The SEC’s National Office of Compliance Inspections and Examinations stated that investment advisers should prohibit business use of ephemeral messaging technologies because they can readily be misused by “allowing an employee to . . . communicate anonymously” or “allowing for automatic destruction of messages or prohibiting third-party viewing or back-up.” The U.S. Department of Justice (DOJ) has also urged caution around the use of ephemeral messaging. Issuing Guidance for investigations, requiring “appropriate retention of business records, and prohibiting the improper destruction or deletion of business records, including prohibiting employees from using software that generates but does not appropriately retain business records or communications.”
Ephemeral messaging platforms were not built with eDiscovery in mind, in fact it was quite the opposite. As Facebook CEO Mark Zuckerberg Noted, “ Facebook CEO, Mark Zuckerberg, noted that,”[P]eople are more cautious of having a permanent record of what they’ve shared” and when the court dictates that you must preserve precisely that conflict is bound to arise. Ensuring that you or your client does not run afoul of preservation obligations when self-destructing messages are potentially relevant is critically important.

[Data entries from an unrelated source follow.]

-- ==== Sys2Proof/Machine/Binary64.lean ====
section
/-! DEFINITION. The binary64 primitives of R8 to R10 on words. Every finite value is an integer number of units of
2^-1074, so a result is computed exactly and rounded once, roundTiesToEven (R9; log 11). -/

namespace Sys2Proof.Machine

/-! ## Words (R8) -/

def negZero : Bits64 := 0x8000000000000000
def posInf : Bits64 := 0x7FF0000000000000
def negInf : Bits64 := 0xFFF0000000000000
/-- The canonical quiet NaN, the only NaN a primitive returns (R8, R9). -/
def qnan : Bits64 := 0x7FF8000000000000
def one64 : Bits64 := 0x3FF0000000000000
def negOne64 : Bits64 := 0xBFF0000000000000
def two64 : Bits64 := 0x4000000000000000
def negTwo64 : Bits64 := 0xC000000000000000

def signBit (v : Bits64) : Bool := v.getLsbD 63
def expField (v : Bits64) : Nat := (v.extractLsb' 52 11).toNat
def fracField (v : Bits64) : Nat := (v.extractLsb' 0 52).toNat

def isNaN (v : Bits64) : Bool := expField v == 2047 && fracField v != 0
def isInf (v : Bits64) : Bool := expField v == 2047 && fracField v == 0
def isFinite (v : Bits64) : Bool := expField v != 2047
/-- +0.0 or -0.0. -/
def isZero (v : Bits64) : Bool := expField v == 0 && fracField v == 0

/-! ## Exact values -/

/-- The number of units in 1.0: the unit is 2^-1074, the least subnormal. Irreducible, so that no elaboration writes the
number out; the kernel computes with it all the same. -/
@[irreducible] def unit : Nat := 2 ^ 1074

/-- The magnitude of a finite word, in units. On an infinity it gives 2^52·2^2046, more than every finite magnitude. -/
def units (v : Bits64) : Nat :=
  if expField v = 0 then fracField v else (2 ^ 52 + fracField v) * 2 ^ (expField v - 1)

/-- The value of a finite word, in units; infinities lie beyond every finite value. -/
def sunits (v : Bits64) : Int := if signBit v then -(units v : Int) else units v

/-! ## Rounding (R9: roundTiesToEven) -/

/-- `num / den` rounded to an integer, ties to even. -/
def roundEven (num den : Nat) : Nat :=
  if 2 * (num % den) < den then num / den
  else if den < 2 * (num % den) then num / den + 1
  else num / den + (num / den) % 2

/-- The number of low binary digits a magnitude of `n` whole units has to lose to fit 53 bits. -/
def excess (n : Nat) : Nat := Nat.log2 n - 52

/-- The magnitude bits (bits 62:0) of the binary64 nearest to `num / den` units. A result that reaches the exponent 2047
is an infinity. Rounding up to a power of two carries into the exponent by itself. -/
def roundMag (num den : Nat) : Nat :=
  min (excess (num / den) * 2 ^ 52 + roundEven num (den * 2 ^ excess (num / den))) 0x7FF0000000000000

/-- The word with this sign and these magnitude bits. -/
def pack (neg : Bool) (mag : Nat) : Bits64 := BitVec.ofNat 64 (if neg then 2 ^ 63 + mag else mag)

/-- The binary64 nearest to the non-zero `num / den` units. -/
def roundRatio (num : Int) (den : Nat) : Bits64 := pack (decide (num < 0)) (roundMag num.natAbs den)

/-! ## The primitives (R9) -/

/-- Sign flip; a NaN gives QNAN (R9). -/
def fneg (a : Bits64) : Bits64 := if isNaN a then qnan else a ^^^ negZero

/-- Sum of two finite words. An exact zero is -0.0 only when both operands are -0.0. -/
def faddFinite (a b : Bits64) : Bits64 :=
  if sunits a + sunits b = 0 then (if signBit a && signBit b then negZero else posZero)
  else roundRatio (sunits a + sunits b) 1

def fadd (a b : Bits64) : Bits64 :=
  if isNaN a || isNaN b then qnan
  else if isInf a then (if isInf b && signBit a != signBit b then qnan else a)
  else if isInf b then b
  else faddFinite a b

/-- a - b is a + (-b). -/
def fsub (a b : Bits64) : Bits64 := fadd a (fneg b)

def fmul (a b : Bits64) : Bits64 :=
  if isNaN a || isNaN b then qnan
  else if isInf a || isInf b then
    (if isZero a || isZero b then qnan else if signBit a != signBit b then negInf else posInf)
  else pack (signBit a != signBit b) (roundMag (units a * units b) unit)

def fdiv (a b : Bits64) : Bits64 :=
  if isNaN a || isNaN b then qnan
  else if isInf a then (if isInf b then qnan else if signBit a != signBit b then negInf else posInf)
  else if isInf b then (if signBit a != signBit b then negZero else posZero)
  else if isZero b then (if isZero a then qnan else if signBit a != signBit b then negInf else posInf)
  else pack (signBit a != signBit b) (roundMag (units a * unit) (units b))

/-! ## Conversions, comparisons, truncation (R7, R10) -/

/-- `int_to_f64(n)`, exact for |n| < 2^53 (R7). -/
def intToF64 (n : Int) : Bits64 := roundRatio (n * unit) 1

/-- `u32_to_f64(n)`, exact (R7). -/
def u32ToF64 (n : Bits32) : Bits64 := intToF64 n.toNat

/-- `a < b` on exact values; false with a NaN operand; -0.0 equals +0.0 (R10). -/
def flt (a b : Bits64) : Bool := !isNaN a && !isNaN b && decide (sunits a < sunits b)

/-- `trunc(v)` of a finite word: the integer with the fraction discarded, toward zero (R10). -/
def trunc (v : Bits64) : Int := if signBit v then -((units v / unit : Nat) : Int) else (units v / unit : Nat)

end Sys2Proof.Machine
end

Hundreds of BILLIONS of ephemeral messages, videos and chats are being sent daily, playing ostrich is not a viable solution. Ensure that your internal policies, training, and employee obligations clearly address ephemeral messaging. Pretending employees are not using this type of communication will only set an organization up for big data retention headaches down the road. If you are a serial litigant or law firm, explicitly prohibiting use of ephemeral messaging applications or at minimum instituting mandatory legal hold policies that discontinue auto deletion upon reasonable anticipation of litigation is a critical first step.